Data for review Start Marker

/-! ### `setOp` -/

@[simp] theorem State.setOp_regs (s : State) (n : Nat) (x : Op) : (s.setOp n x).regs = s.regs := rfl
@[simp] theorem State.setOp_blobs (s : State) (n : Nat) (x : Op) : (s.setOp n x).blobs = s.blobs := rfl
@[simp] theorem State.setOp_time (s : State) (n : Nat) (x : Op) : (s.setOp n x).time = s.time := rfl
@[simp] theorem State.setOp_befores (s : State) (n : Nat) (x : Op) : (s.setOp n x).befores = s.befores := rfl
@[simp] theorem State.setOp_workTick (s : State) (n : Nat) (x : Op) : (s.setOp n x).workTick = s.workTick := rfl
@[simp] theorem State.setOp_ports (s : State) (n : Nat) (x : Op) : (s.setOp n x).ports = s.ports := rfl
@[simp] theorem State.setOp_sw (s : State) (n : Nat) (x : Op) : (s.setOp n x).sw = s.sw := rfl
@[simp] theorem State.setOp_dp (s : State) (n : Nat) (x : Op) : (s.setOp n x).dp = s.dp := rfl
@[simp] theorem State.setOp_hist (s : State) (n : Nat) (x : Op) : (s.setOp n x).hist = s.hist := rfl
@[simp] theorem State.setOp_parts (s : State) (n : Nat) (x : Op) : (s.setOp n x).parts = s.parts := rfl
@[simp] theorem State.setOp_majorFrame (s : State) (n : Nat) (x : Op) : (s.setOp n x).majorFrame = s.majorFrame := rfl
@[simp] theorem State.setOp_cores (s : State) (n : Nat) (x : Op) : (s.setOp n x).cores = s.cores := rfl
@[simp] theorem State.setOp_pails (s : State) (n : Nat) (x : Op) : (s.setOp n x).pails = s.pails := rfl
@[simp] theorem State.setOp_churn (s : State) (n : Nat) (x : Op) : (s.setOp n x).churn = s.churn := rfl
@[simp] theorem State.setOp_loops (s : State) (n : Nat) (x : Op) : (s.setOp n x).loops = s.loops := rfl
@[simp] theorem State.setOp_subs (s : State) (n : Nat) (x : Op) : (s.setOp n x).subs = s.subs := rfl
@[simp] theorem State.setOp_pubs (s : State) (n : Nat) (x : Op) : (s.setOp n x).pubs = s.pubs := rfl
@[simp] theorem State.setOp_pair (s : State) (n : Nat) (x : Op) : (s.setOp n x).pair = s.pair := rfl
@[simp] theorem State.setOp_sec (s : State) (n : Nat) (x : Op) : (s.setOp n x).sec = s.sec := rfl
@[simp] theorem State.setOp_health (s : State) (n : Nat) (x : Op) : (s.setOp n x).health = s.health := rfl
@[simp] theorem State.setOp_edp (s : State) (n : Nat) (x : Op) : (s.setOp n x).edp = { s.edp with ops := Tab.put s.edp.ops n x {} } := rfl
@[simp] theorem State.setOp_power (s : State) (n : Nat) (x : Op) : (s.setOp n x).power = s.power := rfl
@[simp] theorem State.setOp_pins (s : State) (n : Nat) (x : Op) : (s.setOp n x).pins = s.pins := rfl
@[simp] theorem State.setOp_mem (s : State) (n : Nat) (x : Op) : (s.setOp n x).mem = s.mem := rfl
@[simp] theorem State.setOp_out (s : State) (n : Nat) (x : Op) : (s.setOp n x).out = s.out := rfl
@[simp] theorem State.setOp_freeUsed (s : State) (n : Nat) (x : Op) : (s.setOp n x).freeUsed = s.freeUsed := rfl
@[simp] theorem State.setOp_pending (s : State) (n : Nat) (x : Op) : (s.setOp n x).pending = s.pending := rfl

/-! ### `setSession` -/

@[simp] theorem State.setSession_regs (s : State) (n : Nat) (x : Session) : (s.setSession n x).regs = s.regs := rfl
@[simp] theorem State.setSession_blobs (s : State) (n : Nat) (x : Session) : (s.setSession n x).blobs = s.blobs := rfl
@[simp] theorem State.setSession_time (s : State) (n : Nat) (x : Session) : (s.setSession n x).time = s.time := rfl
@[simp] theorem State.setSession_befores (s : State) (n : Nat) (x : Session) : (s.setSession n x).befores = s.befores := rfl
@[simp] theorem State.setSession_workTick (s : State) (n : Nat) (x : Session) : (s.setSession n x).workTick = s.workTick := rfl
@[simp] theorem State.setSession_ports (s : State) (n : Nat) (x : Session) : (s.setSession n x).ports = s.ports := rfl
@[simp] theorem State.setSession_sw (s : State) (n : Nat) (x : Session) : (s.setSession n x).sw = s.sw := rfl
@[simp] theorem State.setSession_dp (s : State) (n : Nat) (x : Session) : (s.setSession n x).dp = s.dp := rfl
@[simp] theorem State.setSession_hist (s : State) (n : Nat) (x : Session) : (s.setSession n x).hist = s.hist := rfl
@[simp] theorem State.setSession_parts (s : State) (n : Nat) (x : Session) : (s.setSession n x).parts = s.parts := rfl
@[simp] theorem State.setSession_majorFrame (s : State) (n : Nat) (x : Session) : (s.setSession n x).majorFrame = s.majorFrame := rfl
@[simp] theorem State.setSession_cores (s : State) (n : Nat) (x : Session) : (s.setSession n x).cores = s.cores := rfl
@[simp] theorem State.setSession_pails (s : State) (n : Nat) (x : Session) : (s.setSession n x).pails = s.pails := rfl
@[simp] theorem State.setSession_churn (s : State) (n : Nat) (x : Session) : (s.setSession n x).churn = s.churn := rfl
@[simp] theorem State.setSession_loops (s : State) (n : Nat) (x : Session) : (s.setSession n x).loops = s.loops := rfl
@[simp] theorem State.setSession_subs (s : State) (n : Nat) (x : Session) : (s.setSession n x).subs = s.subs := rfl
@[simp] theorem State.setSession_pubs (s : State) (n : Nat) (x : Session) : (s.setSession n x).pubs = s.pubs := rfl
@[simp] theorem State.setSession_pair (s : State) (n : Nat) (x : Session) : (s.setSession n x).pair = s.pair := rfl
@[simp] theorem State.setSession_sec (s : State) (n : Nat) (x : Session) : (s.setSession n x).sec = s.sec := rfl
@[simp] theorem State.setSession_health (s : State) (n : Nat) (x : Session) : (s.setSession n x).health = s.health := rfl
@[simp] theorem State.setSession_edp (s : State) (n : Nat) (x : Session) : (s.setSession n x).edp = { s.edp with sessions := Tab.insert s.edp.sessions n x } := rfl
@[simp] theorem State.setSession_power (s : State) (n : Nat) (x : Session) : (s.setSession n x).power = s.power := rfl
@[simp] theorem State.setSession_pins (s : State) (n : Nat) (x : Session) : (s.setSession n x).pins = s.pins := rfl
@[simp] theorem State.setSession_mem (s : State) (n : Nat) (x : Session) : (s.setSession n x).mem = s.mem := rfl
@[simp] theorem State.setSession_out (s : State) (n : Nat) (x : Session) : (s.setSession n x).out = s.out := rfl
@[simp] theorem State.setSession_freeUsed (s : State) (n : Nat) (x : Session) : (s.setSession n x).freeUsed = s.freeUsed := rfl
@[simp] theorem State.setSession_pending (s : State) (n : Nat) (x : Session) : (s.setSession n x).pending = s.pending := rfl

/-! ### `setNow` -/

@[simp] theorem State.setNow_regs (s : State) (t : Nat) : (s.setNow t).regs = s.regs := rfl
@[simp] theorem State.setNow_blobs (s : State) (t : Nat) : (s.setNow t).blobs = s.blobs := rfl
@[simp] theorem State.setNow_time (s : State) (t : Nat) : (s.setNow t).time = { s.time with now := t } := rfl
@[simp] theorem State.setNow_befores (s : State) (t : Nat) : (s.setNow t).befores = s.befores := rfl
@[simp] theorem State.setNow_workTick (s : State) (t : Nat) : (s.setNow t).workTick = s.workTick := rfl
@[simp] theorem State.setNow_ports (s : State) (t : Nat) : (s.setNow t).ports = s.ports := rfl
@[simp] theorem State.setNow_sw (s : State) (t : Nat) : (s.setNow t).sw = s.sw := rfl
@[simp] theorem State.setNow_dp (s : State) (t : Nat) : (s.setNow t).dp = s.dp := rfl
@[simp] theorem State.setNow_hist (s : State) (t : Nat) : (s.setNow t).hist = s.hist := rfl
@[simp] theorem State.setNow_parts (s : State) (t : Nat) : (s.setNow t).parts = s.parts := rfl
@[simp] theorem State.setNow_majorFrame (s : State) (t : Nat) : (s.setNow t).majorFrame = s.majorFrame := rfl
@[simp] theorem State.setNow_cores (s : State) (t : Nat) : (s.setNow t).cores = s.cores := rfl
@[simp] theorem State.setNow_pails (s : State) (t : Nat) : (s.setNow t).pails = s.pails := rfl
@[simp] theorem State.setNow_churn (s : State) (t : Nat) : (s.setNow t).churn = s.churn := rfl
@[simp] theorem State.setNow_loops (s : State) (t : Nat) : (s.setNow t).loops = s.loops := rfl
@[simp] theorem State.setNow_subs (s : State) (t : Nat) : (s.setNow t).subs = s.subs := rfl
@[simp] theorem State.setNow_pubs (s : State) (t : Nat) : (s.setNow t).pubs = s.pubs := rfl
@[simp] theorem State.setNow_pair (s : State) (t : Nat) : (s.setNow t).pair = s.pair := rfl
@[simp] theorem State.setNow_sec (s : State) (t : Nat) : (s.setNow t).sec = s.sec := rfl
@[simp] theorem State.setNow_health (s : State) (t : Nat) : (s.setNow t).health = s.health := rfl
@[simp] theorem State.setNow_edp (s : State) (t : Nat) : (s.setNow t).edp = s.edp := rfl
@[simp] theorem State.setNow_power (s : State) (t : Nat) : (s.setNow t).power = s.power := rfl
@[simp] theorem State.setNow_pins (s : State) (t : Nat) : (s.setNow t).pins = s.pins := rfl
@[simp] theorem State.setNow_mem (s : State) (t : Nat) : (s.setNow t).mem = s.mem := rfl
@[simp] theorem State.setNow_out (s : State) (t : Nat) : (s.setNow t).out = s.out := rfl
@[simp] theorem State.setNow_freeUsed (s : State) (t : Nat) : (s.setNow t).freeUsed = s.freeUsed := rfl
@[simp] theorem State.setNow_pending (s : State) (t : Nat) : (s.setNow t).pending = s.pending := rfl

Data for review End Marker

◆ Your task ◆
Give back exactly the lines of the listing above that run from the line with "(s.setOp n x).pending = s.pending := rfl" to the line with "(s.setSession n x).regs = s.regs := rfl", inclusive.

◆ Response to this exercise ◆
@[simp] theorem State.setOp_pending (s : State) (n : Nat) (x : Op) : (s.setOp n x).pending = s.pending := rfl

/-! ### `setSession` -/

@[simp] theorem State.setSession_regs (s : State) (n : Nat) (x : Session) : (s.setSession n x).regs = s.regs := rfl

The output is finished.